# Buying Fish & Critters Online ?



## Tim Harrison (24 Mar 2020)

I'm fast approaching the stage where I would normally be considering buying fish and shrimp for my scape.
Buying online is an option I've dismissed in the past but with everyone confined to barracks I may have to reevaluate.
That is if anyone can recommend a reputable online store selling decent livestock?


----------



## David Cherry (24 Mar 2020)

I've used Aquaticstoyourdoor for Marines before, fish were good quality well packaged and you can arrange the delivery date.
I wonder though if deliveries of non-essential items will be allowed at the present time.


----------



## Tim Harrison (24 Mar 2020)

David Cherry said:


> I wonder though if deliveries of non-essential items will be allowed at the present time.


It's okay at the moment, I took an Amazon delivery this morning.
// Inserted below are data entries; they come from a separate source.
/-- The quotient (IEEE 754-2019 division): exact to `workBits` bits, with the rest noted. -/
def vdiv (a b : Val) : Val :=
  match a, b with
  | .nan, _ => .nan
  | _, .nan => .nan
  | .inf _, .inf _ => .nan
  | .inf s, .fin t _ _ _ => .inf (s != t)
  | .fin s _ _ _, .inf t => valZero (s != t)
  | .fin s m e _, .fin t n k _ =>
    if n = 0 then (if m = 0 then .nan else .inf (s != t))
    else
      let sh := workBits + bitLen n
      let num := m <<< sh
      .fin (s != t) (num / n) (e - k - (sh : Int)) (num % n != 0)

/-- Newton's iteration for the integer root, from above. -/
def isqrtLoop (n : Nat) : Nat → Nat → Nat
  | 0, x => x
  | fuel + 1, x => let y := (x + n / x) / 2; if y < x then isqrtLoop n fuel y else x

/-- floor(sqrt n). -/
def isqrt (n : Nat) : Nat := if n = 0 then 0 else isqrtLoop n 4096 (2 ^ (n.log2 / 2 + 1))

/-- The square root (IEEE 754-2019 squareRoot): −0 gives −0, a negative value NaN. -/
def vsqrt : Val → Val
  | .nan => .nan
  | .inf s => if s then .nan else .inf false
  | .fin s m e _ =>
    if m = 0 then valZero s
    else if s then .nan
    else
      let odd := e % 2 != 0
      let m2 := (if odd then m <<< 1 else m) <<< (2 * workBits)
      let e2 := (if odd then e - 1 else e) / 2 - (workBits : Int)
      let r := isqrt m2
      .fin false r e2 (r * r != m2)

/-- The reciprocal square root (IEEE 754-2019 rSqrt): ±0 gives the infinity of its sign. -/
def vrsqrt : Val → Val
  | .nan => .nan
  | .inf s => if s then .nan else valZero false
  | .fin s m e _ =>
    if m = 0 then .inf s
    else if s then .nan
    else
      let odd := e % 2 != 0
      let m2 := if odd then m <<< 1 else m
      let e2 := (if odd then e - 1 else e) / 2
      let sh := 2 * (workBits + bitLen m2)
      let num := 2 ^ sh
      let q := num / m2
      let r := isqrt q
      .fin false r (-(e2 + ((workBits + bitLen m2 : Nat) : Int))) (r * r * m2 != num)

/-- The signed integer nearest below a finite value, and the fraction left in units of `2^-256`, with what that drops. -/
def splitInt (neg : Bool) (m : Nat) (e : Int) : Int × Nat × Bool :=
  if 0 ≤ e then (let k : Int := ((m <<< e.toNat : Nat) : Int); (if neg then -k else k, 0, false))
  else
    let sh := (-e).toNat
    let ip := m >>> sh
    let fr := m % 2 ^ sh
    if !neg then (ip, if sh ≤ 256 then fr <<< (256 - sh) else fr >>> (sh - 256), 256 < sh && fr % 2 ^ (sh - 256) != 0)
    else if fr = 0 then (-(ip : Int), 0, false)
    else
      let fr' := 2 ^ sh - fr
      (-(ip : Int) - 1, if sh ≤ 256 then fr' <<< (256 - sh) else fr' >>> (sh - 256),
        256 < sh && fr' % 2 ^ (sh - 256) != 0)

/-- `2^(fraction)` in units of `2^-320`: the product of the roots `2^(2^-i)` of the fraction's set bits, high bit first. -/
def exp2Loop (fr : Nat) : Nat → Nat → Nat → Nat
  | 0, _, acc => acc
  | i + 1, root, acc =>
    let root' := isqrt (root <<< 320)
    exp2Loop fr i root' (if tbit fr i then (acc * root') >>> 320 else acc)

/-- exp2 with at least 240 exact bits before the one rounding (correctly rounded, as R130 asks). (DEDUCED, log entry 59) -/
def vexp2 : Val → Val
  | .nan => .nan
  | .inf s => if s then valZero false else .inf false
  | .fin s m e _ =>
    if m = 0 then .fin false 1 0 false
    else if 13 < ilog2 m e then (if s then .fin false 0 (-4096) true else .fin false 1 8192 false)
    else
      let p := splitInt s m e
      if p.2.1 = 0 && !p.2.2 then .fin false 1 p.1 false
      else .fin false (exp2Loop p.2.1 256 (2 ^ 321) (2 ^ 320) >>> 80) (p.1 - 240) true

/-- Fraction bits of log2 by repeated squaring of `y`, which stands in [1, 2) in units of `2^-640`. -/
def log2Loop : Nat → Nat → Nat → Nat
  | 0, _, acc => acc
  | i + 1, y, acc =>
    let y2 := (y * y) >>> 640
    if 2 ^ 641 ≤ y2 then log2Loop i (y2 / 2) (2 * acc + 1) else log2Loop i y2 (2 * acc)

/-- log2 with 240 fraction bits before the one rounding (correctly rounded, as R130 asks). (DEDUCED, log entry 59) -/
def vlog2 : Val → Val
  | .nan => .nan
  | .inf s => if s then .nan else .inf false
  | .fin s m e _ =>
    if m = 0 then .inf true
    else if s then .nan
    else
      let k := m.log2
      let ex : Int := (k : Int) + e
      if m = 2 ^ k then (if ex = 0 then valZero false else .fin (ex < 0) ex.natAbs 0 false)
      else
        let y := m <<< (640 - k)
        let fr := log2Loop 240 y 0
        if 0 ≤ ex then .fin false (ex.toNat * 2 ^ 240 + fr) (-240) true
        else .fin true (ex.natAbs * 2 ^ 240 - fr - 1) (-240) true

/-- −1, 0 or 1: the order of two values, none where either is a NaN. −0 and +0 are equal. -/
def vcmp (a b : Val) : Option Int :=
  match a, b with
  | .nan, _ => none
  | _, .nan => none
  | .inf s, .inf t => some (if s = t then 0 else if s then -1 else 1)
  | .inf s, .fin _ _ _ _ => some (if s then -1 else 1)
  | .fin _ _ _ _, .inf t => some (if t then 1 else -1)
  | .fin s m e _, .fin t n k _ =>
    let e0 := if m = 0 then k else if n = 0 then e else min e k
    let x := if m = 0 then 0 else alignTo s m e e0
    let y := if n = 0 then 0 else alignTo t n k e0
    some (if x < y then -1 else if x = y then 0 else 1)

/-- True for a value with its sign set. -/
def valNeg : Val → Bool
  | .nan => false
  | .inf s => s
  | .fin s _ _ _ => s

/-- maximumNumber and minimumNumber on stored patterns (R62). -/
def maxMinF (f : Fmt) (isMax : Bool) (a b : Nat) : Nat :=
  let va := decodeF f a
  let vb := decodeF f b
  match va, vb with
  | .nan, .nan => fmtNan f
  | .nan, _ => b
  | _, .nan => a
  | _, _ =>
    match vcmp va vb with
    | some (-1) => if isMax then b else a
    | some 1 => if isMax then a else b
    | _ => if isMax then (if valNeg va then b else a) else (if valNeg va then a else b)

/-- RNE32(x + y) on stored FP32 patterns. -/
def addF32 (a b : Nat) : Nat := rne fp32 (vadd (decodeF fp32 a) (decodeF fp32 b))
/-- The FP64 sum of stored patterns, rounded to nearest even. -/
def addF64 (a b : Nat) : Nat := rne fp64 (vadd (decodeF fp64 a) (decodeF fp64 b))

/-! ### The dot product of a cell -/

/-- A product of a cycle: its value, and for a finite non-zero one the integer and exponent of R54. -/
def cellProduct (f : Fmt) (a b : Nat) : Val := vmul (decodeF f a) (decodeF f b)

/-- The largest exponent among the finite, non-zero products (R55). -/
def qmaxOf : List Val → Option Int
  | [] => none
  | .fin _ m e _ :: ps =>
    match qmaxOf ps with
    | none => if m = 0 then none else some e
    | some q => if m = 0 then some q else some (max q e)
  | _ :: ps => qmaxOf ps

/-- One term of the window (R55): trunc(P × 2^(q − qmax + 24)), toward zero. -/
def windowTerm (q : Int) : Val → Int
  | .fin s m e _ => let k := ((shiftInt m (e - q + 24) : Nat) : Int); if s then -k else k
  | _ => 0

/-- The partial sum of one array cycle (R55 to R60). Products that are not all zero and cancel exactly give +0, as R59 gives where only the truncated sum is
zero. (DEDUCED, log entry 75) `fine` is the sum of the two fine scales, none where either is
the invalid byte 0x80 (Table 2.5). -/
def cyclePartial (fine : Option Int) (ps : List Val) : Val :=
  match fine with
  | none => .nan
  | some sc =>
    if ps.any (· == .nan) then .nan
    else
      let pos := ps.any (· == .inf false)
      let neg := ps.any (· == .inf true)
      if pos && neg then .nan
      else if pos then .inf false
      else if neg then .inf true
      else
        match qmaxOf ps with
        | none => valZero (ps.all valNeg)
        | some q =>
          let s := (ps.map (windowTerm q)).foldl (· + ·) 0
          if s = 0 then valZero false else .fin (s < 0) s.natAbs (q - 24 + sc) false

/-- One accumulate of a float partial sum into an FP32 entry (R57, R59, Table 2.5). -/
def accumF (a : Nat) (p : Val) : Nat := rne fp32 (vadd (decodeF fp32 a) p)

/-- Accumulates a partial sum into an INT32 entry: the entry and its saturated bit (R70). -/
def accumI (a : Int) (sat : Bool) (p : Int) : Int × Bool :=
  if sat then (a, true)
  else
    let s := a + p
    if s < -2 ^ 31 then (-2 ^ 31, true) else if 2 ^ 31 - 1 < s then (2 ^ 31 - 1, true) else (s, false)

/-! ### SH16 -/

/-- A fine-scale byte as an exponent; the byte 0x80 is invalid (R47). -/
def fineScale (b : Byte) : Option Int := if b = 0x80 then none else some b.toInt

/-- What encoding a run answers (R69): element patterns at the written positions, the byte, the generators after it, the
first non-finite written position, and how many non-zero values became zero. -/
structure ShRun where
  elems : List (Option Nat)
  scale : Byte
  gens : List W32
  nonfinite : Option Nat
  underflow : Nat
  deriving DecidableEq, Repr

/-- The first index at which a list holds true. -/
def firstTrue : List Bool → Nat → Option Nat
  | [], _ => none
  | b :: bs, i => if b then some i else firstTrue bs (i + 1)

/-- floor(log2) of the largest magnitude of a list of finite values; none when all are zero. -/
def runTop : List (Option Val) → Option Int
  | [] => none
  | some (.fin _ m e _) :: vs =>
    let r := runTop vs
    if m = 0 then r else match r with
      | none => some (ilog2 m e)
      | some t => some (max t (ilog2 m e))
  | _ :: vs => runTop vs

/-- True for NaN and the infinities. -/
def valNonfinite : Val → Bool
  | .fin _ _ _ _ => false
  | _ => true

/-- Rounds each written element of a run with the generator of its own lane. -/
def shElems (mode : RMode) (sc : Int) : List (Option Val) → List W32 → List (Option Nat) × List W32
  | [], _ => ([], [])
  | none :: vs, g :: gs => let r := shElems mode sc vs gs; (none :: r.1, g :: r.2)
  | some v :: vs, g :: gs =>
    let x := roundF fp16 mode g (vscale (-sc) v)
    let r := shElems mode sc vs gs
    (some x.bits :: r.1, x.gen :: r.2)
  | none :: vs, [] => let r := shElems mode sc vs []; (none :: r.1, r.2)
  | some v :: vs, [] =>
    let r := shElems mode sc vs []
    (some (roundF fp16 mode 0 (vscale (-sc) v)).bits :: r.1, r.2)

/-- True where a non-zero value was stored as a zero. -/
def becameZero : Option Val → Option Nat → Bool
  | some (.fin _ m _ _), some b => m != 0 && b % 2 ^ 15 == 0
  | _, _ => false

/-- SH16 encoding of a run (R69). An absent value is a masked position: neither examined nor written. `bad` is set
where a coarse scale of the drain is invalid (R52). `gens` holds one generator for each position. The recorded position of an invalid run is
its first written position whose value is not finite, or its first written position where only the scale is invalid. (DEDUCED, log entry 79) -/
def shEncode (mode : RMode) (bad : Bool) (vs : List (Option Val)) (gens : List W32) : ShRun :=
  let nf := firstTrue (vs.map (fun v => match v with | some x => bad || valNonfinite x | none => false)) 0
  match nf with
  | some i => { elems := vs.map (fun v => v.map (fun _ => 0x7E00)), scale := 0x80, gens := gens, nonfinite := some i,
                underflow := 0 }
  | none =>
    if bad then { elems := vs.map (fun v => v.map (fun _ => 0x7E00)), scale := 0x80, gens := gens, nonfinite := none,
                  underflow := 0 }
    else
    match runTop vs with
    | none => { elems := vs.map (fun v => v.map (fun x => fmtSign fp16 (valNeg x))), scale := 0, gens := gens,
                nonfinite := none, underflow := 0 }
    | some top =>
      let sc := max (-127) (min 127 (top - 14))
      let r := shElems mode sc vs gens
      { elems := r.1, scale := BitVec.ofInt 8 sc, gens := r.2,
        nonfinite := firstTrue (r.1.map (fun b => match b with | some x => isNonfinite fp16 x | none => false)) 0,
        underflow := ((vs.zip r.1).filter (fun p => becameZero p.1 p.2)).length }

/-! ### Draining one entry -/

/-- The drain multiplier m = RNE32(RNE32(ca × cb) / co) (R63), none where a coarse scale is invalid (R52). -/
def drainScale (ca cb co : Nat) : Option Nat :=
  if isPosNormal fp32 ca && isPosNormal fp32 cb && isPosNormal fp32 co then
    some (rne fp32 (vdiv (decodeF fp32 (rne fp32 (vmul (decodeF fp32 ca) (decodeF fp32 cb)))) (decodeF fp32 co)))
  else none

/-- v = A × m, exact (R63). -/
def drainVal (a m : Nat) : Val := vmul (decodeF fp32 a) (decodeF fp32 m)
And the business my wife works for is concentrating on online sales and delivery atm.
But the situation is fluid and who knows what the future holds...


----------



## Siege (24 Mar 2020)

Won’t be long I think.....!

I now kinda know how people in sunnier climbs get a warning that a tornado storm is coming. It’s really weird and not in a nice way!


----------



## Jayefc1 (24 Mar 2020)

Sweet Knowles aquatic mate there shop is amazing never brought online from them but have got most of my live stock from them


----------



## Simon Cole (24 Mar 2020)

Kesgrave Tropicals. Packaging is superb and fish are kept warm with heat packs. Usually small/juvenile fish with plenty of room for growth, and excellent health. Excellent communication. More affordable than visiting LFS, due to petrol costs. It helps especially when you are looking for something like the Siamese algae eater Crossocheilus oblongus, which local dealers will often confuse with the flying fox Epalzeorhynchos kalopterus. These guys know exactly what they are doing. 

I will probably never visit a LFS again. I don't mind visiting actual aquascaping shops for plants and hardscape though.


----------



## Tucker90 (24 Mar 2020)

Simon Cole said:


> Kesgrave Tropicals. Packaging is superb and fish are kept warm with heat packs. Usually small/juvenile fish with plenty of room for growth, and excellent health. Excellent communication. More affordable than visiting LFS, due to petrol costs. It helps especially when you are looking for something like the Siamese algae eater Crossocheilus oblongus, which local dealers will often confuse with the flying fox Epalzeorhynchos kalopterus. These guys know exactly what they are doing.
> 
> I will probably never visit a LFS again. I don't mind visiting actual aquascaping shops for plants and hardscape though.



I can vouch for kesgrove! I’ve used them before! Very very good service! Obviously postage is expensive but £15 for as many fish as you need ain’t that bad! 


Edit:
It’s now £20, that has changed today as I was ordering some embers on eBay! 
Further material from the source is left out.